When you reach the line containing "mul of R84. -/" in the entries below, begin reproducing lines exactly, and stop once the line containing "roundSigned md f s (signedNat s (ma" is done.

*** Opening of ENTRIES SUPPLIED ***

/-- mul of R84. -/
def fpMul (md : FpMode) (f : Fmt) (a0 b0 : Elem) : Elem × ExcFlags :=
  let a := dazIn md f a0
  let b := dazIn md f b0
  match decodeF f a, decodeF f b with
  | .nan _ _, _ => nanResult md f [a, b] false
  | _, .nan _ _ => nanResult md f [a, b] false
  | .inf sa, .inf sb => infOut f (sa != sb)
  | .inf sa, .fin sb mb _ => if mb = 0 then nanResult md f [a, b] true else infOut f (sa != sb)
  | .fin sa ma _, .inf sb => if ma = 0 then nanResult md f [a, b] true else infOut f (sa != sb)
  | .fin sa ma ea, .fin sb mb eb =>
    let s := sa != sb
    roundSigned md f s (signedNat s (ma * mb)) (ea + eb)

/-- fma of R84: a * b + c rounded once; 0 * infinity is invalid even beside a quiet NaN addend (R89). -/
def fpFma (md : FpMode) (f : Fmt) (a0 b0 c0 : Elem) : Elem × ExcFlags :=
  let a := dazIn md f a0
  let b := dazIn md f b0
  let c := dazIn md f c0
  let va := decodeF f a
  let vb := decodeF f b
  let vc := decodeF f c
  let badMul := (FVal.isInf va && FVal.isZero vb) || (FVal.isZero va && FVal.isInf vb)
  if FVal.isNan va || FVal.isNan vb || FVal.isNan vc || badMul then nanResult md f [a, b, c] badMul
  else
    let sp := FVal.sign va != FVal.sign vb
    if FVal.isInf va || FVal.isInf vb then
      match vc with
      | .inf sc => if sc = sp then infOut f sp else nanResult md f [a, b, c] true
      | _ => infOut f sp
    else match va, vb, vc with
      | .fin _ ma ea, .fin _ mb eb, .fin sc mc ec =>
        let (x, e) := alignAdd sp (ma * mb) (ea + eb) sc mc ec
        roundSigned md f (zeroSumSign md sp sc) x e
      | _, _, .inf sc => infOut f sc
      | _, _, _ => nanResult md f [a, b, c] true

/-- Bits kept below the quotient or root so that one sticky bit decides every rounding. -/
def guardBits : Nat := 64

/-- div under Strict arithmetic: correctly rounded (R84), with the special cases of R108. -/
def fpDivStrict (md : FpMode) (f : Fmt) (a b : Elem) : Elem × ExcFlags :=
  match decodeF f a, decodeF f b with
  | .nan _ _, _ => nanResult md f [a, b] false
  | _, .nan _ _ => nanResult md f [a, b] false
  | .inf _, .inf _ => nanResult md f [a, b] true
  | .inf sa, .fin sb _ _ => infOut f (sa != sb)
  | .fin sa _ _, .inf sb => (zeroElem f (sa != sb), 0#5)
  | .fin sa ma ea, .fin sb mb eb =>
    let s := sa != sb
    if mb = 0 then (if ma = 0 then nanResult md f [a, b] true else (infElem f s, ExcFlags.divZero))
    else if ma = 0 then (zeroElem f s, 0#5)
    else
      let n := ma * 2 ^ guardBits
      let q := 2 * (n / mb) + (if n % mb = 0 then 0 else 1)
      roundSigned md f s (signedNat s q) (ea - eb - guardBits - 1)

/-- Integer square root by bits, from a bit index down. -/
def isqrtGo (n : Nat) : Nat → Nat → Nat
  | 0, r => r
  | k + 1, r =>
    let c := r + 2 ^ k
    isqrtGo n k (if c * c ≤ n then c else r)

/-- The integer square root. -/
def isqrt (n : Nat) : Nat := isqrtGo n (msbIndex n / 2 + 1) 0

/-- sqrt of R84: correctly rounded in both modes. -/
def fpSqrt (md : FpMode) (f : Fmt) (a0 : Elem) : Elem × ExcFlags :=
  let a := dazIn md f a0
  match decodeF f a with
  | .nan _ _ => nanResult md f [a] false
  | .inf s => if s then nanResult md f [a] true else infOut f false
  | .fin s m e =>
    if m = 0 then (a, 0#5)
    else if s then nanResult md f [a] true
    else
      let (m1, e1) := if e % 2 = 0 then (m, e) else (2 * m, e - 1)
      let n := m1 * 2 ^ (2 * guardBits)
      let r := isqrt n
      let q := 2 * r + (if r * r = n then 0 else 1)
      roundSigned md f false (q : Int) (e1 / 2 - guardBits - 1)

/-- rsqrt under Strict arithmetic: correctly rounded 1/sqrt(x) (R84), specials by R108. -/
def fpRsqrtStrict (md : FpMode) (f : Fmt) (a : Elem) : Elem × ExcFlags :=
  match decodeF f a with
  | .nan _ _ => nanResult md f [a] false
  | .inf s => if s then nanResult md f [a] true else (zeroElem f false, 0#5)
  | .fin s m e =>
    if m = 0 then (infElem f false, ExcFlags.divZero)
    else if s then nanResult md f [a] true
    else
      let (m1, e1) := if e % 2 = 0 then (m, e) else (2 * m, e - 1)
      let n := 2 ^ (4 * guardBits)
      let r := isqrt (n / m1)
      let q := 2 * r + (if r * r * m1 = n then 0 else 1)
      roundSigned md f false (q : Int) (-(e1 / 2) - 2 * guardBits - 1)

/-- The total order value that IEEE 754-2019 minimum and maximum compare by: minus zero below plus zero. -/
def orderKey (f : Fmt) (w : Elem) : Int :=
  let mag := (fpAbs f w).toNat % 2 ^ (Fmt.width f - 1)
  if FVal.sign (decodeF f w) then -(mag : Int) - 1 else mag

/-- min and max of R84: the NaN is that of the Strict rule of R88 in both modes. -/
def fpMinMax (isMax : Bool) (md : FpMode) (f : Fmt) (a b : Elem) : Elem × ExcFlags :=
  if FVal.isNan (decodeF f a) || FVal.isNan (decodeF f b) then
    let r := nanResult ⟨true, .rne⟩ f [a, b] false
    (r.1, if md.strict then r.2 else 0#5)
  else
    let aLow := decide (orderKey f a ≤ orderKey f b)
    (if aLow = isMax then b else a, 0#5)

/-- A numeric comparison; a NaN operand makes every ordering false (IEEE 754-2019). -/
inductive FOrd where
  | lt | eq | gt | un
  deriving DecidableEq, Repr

*** Close of ENTRIES SUPPLIED ***
*** Opening of ENTRIES SUPPLIED ***

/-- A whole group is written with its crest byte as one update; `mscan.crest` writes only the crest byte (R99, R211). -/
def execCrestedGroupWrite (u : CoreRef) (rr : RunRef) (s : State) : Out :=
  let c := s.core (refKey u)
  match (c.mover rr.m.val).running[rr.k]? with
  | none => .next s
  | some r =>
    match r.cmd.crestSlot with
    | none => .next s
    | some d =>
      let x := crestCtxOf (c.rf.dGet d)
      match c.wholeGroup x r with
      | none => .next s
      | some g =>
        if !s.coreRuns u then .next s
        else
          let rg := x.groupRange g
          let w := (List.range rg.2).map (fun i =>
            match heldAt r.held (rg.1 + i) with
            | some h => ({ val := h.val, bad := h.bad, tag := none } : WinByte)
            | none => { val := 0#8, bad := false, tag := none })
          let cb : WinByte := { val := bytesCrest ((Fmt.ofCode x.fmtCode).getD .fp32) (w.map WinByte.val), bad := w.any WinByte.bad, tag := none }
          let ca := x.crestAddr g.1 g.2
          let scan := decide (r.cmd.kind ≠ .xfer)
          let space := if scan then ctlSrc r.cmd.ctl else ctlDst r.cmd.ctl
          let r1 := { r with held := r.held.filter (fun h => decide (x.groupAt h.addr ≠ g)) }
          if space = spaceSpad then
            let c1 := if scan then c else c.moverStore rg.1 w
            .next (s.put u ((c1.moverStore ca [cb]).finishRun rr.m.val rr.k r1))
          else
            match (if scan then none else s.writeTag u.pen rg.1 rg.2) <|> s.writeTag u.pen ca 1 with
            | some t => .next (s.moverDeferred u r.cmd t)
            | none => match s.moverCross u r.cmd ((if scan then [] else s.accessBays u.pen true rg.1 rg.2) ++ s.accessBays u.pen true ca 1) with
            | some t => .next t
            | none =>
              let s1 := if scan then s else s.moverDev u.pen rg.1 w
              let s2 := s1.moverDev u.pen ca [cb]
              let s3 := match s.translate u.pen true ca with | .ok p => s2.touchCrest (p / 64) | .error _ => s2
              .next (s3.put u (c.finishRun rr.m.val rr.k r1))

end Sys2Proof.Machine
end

*** Close of ENTRIES SUPPLIED ***
*** Opening of ENTRIES SUPPLIED ***

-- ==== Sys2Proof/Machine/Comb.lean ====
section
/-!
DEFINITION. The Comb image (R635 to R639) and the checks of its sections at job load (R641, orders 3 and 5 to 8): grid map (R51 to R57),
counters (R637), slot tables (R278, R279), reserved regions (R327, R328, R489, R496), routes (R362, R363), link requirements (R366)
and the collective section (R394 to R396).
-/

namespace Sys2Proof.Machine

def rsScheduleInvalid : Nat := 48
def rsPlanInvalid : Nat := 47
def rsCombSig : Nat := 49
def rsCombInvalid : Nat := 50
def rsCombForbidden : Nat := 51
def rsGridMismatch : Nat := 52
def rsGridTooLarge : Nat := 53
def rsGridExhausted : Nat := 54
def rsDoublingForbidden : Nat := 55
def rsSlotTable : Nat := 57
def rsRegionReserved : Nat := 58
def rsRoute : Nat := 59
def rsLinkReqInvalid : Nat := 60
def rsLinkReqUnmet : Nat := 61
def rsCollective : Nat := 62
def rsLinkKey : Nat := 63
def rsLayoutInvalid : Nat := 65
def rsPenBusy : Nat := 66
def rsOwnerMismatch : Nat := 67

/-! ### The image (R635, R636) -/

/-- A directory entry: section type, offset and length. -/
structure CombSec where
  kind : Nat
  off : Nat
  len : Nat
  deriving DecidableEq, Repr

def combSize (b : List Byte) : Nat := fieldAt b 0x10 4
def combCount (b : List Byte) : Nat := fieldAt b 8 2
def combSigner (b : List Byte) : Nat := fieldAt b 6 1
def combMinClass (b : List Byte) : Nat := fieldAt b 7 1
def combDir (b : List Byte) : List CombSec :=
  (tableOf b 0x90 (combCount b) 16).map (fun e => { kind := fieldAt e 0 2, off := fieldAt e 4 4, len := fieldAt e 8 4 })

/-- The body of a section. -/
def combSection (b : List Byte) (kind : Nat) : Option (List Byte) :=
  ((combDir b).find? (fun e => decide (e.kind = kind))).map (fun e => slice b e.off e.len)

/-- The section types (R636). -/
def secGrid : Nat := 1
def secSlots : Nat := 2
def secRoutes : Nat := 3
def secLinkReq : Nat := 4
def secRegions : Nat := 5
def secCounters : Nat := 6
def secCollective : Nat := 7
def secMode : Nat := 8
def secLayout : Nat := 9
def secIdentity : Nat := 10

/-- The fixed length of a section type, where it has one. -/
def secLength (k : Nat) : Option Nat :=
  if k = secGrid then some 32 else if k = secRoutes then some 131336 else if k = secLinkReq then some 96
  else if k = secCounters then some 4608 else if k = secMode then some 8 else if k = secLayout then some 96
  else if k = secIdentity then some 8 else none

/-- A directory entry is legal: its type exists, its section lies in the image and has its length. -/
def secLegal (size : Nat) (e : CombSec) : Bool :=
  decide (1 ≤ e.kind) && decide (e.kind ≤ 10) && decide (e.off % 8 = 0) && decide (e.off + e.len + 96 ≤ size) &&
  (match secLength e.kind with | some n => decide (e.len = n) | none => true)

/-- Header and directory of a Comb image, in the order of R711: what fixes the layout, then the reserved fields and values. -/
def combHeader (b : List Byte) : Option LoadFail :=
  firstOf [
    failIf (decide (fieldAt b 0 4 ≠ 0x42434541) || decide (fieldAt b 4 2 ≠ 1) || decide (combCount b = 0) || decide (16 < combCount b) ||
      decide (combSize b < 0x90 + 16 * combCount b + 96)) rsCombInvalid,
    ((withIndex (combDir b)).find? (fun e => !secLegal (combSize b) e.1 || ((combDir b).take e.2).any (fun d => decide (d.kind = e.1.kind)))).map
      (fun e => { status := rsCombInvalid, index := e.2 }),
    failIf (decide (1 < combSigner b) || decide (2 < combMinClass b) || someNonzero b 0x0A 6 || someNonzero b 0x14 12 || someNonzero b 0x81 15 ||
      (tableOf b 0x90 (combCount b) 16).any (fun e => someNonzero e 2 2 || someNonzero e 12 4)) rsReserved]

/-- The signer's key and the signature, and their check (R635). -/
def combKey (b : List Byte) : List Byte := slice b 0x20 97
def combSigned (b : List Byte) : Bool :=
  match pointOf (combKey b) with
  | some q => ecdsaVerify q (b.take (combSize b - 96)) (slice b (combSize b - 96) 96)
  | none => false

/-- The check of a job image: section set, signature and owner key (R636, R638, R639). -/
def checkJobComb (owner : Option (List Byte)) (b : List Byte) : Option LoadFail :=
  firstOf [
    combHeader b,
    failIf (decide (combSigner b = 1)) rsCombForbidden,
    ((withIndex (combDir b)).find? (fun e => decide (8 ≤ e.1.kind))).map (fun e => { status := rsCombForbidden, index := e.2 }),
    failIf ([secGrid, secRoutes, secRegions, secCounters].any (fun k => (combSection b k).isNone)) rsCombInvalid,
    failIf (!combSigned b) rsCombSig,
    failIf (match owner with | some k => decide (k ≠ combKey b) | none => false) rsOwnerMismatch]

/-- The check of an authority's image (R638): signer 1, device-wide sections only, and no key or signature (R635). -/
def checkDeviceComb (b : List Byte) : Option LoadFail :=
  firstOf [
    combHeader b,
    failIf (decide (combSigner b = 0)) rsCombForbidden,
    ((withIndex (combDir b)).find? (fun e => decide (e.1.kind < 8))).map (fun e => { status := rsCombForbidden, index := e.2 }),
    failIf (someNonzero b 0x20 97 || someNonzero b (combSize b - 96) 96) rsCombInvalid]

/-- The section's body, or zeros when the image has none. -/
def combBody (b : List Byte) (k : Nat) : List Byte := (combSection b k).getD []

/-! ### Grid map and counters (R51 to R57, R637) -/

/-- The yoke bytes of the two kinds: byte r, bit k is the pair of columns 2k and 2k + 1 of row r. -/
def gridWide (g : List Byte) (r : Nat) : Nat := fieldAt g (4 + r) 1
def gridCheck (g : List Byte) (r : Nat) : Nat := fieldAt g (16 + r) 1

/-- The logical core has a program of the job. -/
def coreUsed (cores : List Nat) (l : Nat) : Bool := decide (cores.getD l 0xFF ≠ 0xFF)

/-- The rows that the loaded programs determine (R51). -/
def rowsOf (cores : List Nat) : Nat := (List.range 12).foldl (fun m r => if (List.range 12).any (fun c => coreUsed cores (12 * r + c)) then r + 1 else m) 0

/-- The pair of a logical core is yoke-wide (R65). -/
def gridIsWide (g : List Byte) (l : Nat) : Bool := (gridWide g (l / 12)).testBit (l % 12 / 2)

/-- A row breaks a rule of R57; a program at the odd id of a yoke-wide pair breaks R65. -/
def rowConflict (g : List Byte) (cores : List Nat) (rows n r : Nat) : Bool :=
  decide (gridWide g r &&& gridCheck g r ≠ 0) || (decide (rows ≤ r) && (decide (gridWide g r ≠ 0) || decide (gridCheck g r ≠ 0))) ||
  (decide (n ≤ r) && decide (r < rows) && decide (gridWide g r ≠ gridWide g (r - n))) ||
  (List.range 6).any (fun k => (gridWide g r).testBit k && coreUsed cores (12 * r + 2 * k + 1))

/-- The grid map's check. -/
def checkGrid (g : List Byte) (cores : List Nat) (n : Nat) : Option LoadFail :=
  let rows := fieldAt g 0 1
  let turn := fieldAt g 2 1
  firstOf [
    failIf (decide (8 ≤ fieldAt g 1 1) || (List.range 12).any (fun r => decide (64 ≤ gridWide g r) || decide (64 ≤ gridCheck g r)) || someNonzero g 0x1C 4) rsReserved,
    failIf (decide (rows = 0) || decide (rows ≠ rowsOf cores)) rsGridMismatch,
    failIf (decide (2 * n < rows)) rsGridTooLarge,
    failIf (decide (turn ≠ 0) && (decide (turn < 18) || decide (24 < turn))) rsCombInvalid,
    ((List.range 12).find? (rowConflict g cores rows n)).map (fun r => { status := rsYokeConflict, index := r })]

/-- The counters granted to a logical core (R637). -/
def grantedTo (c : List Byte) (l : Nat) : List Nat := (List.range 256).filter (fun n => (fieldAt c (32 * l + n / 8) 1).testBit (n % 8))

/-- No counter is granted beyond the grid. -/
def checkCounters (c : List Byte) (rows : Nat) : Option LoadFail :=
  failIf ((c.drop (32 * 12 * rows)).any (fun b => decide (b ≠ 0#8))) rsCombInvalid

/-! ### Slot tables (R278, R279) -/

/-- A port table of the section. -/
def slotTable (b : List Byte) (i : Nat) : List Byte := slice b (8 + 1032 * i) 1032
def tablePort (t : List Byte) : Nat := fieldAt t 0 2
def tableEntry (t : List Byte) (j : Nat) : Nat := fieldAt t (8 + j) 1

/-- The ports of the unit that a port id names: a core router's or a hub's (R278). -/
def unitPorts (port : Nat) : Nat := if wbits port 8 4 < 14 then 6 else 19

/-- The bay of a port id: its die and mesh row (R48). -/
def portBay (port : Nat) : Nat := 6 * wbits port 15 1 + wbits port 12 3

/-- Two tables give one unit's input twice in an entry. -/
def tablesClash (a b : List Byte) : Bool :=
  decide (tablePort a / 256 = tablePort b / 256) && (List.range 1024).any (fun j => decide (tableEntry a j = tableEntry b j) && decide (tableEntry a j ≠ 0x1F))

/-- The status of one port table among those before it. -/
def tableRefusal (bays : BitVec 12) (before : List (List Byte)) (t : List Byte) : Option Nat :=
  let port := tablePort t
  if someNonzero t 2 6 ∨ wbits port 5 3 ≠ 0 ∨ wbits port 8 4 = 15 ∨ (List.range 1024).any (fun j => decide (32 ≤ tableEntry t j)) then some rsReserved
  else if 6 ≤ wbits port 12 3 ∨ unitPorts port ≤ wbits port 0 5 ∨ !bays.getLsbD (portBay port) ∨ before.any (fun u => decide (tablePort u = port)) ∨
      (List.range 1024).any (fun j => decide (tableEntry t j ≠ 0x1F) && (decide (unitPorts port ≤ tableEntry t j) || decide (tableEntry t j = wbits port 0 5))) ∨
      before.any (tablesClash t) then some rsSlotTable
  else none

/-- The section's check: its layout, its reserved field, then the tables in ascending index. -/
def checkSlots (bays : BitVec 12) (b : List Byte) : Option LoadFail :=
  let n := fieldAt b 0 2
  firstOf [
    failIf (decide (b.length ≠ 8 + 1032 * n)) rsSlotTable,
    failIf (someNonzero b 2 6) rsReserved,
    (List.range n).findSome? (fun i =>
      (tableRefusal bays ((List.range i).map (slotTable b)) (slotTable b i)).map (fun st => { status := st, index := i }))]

*** Close of ENTRIES SUPPLIED ***

COMPLETED TASK:
/-- mul of R84. -/
def fpMul (md : FpMode) (f : Fmt) (a0 b0 : Elem) : Elem × ExcFlags :=
  let a := dazIn md f a0
  let b := dazIn md f b0
  match decodeF f a, decodeF f b with
  | .nan _ _, _ => nanResult md f [a, b] false
  | _, .nan _ _ => nanResult md f [a, b] false
  | .inf sa, .inf sb => infOut f (sa != sb)
  | .inf sa, .fin sb mb _ => if mb = 0 then nanResult md f [a, b] true else infOut f (sa != sb)
  | .fin sa ma _, .inf sb => if ma = 0 then nanResult md f [a, b] true else infOut f (sa != sb)
  | .fin sa ma ea, .fin sb mb eb =>
    let s := sa != sb
    roundSigned md f s (signedNat s (ma * mb)) (ea + eb)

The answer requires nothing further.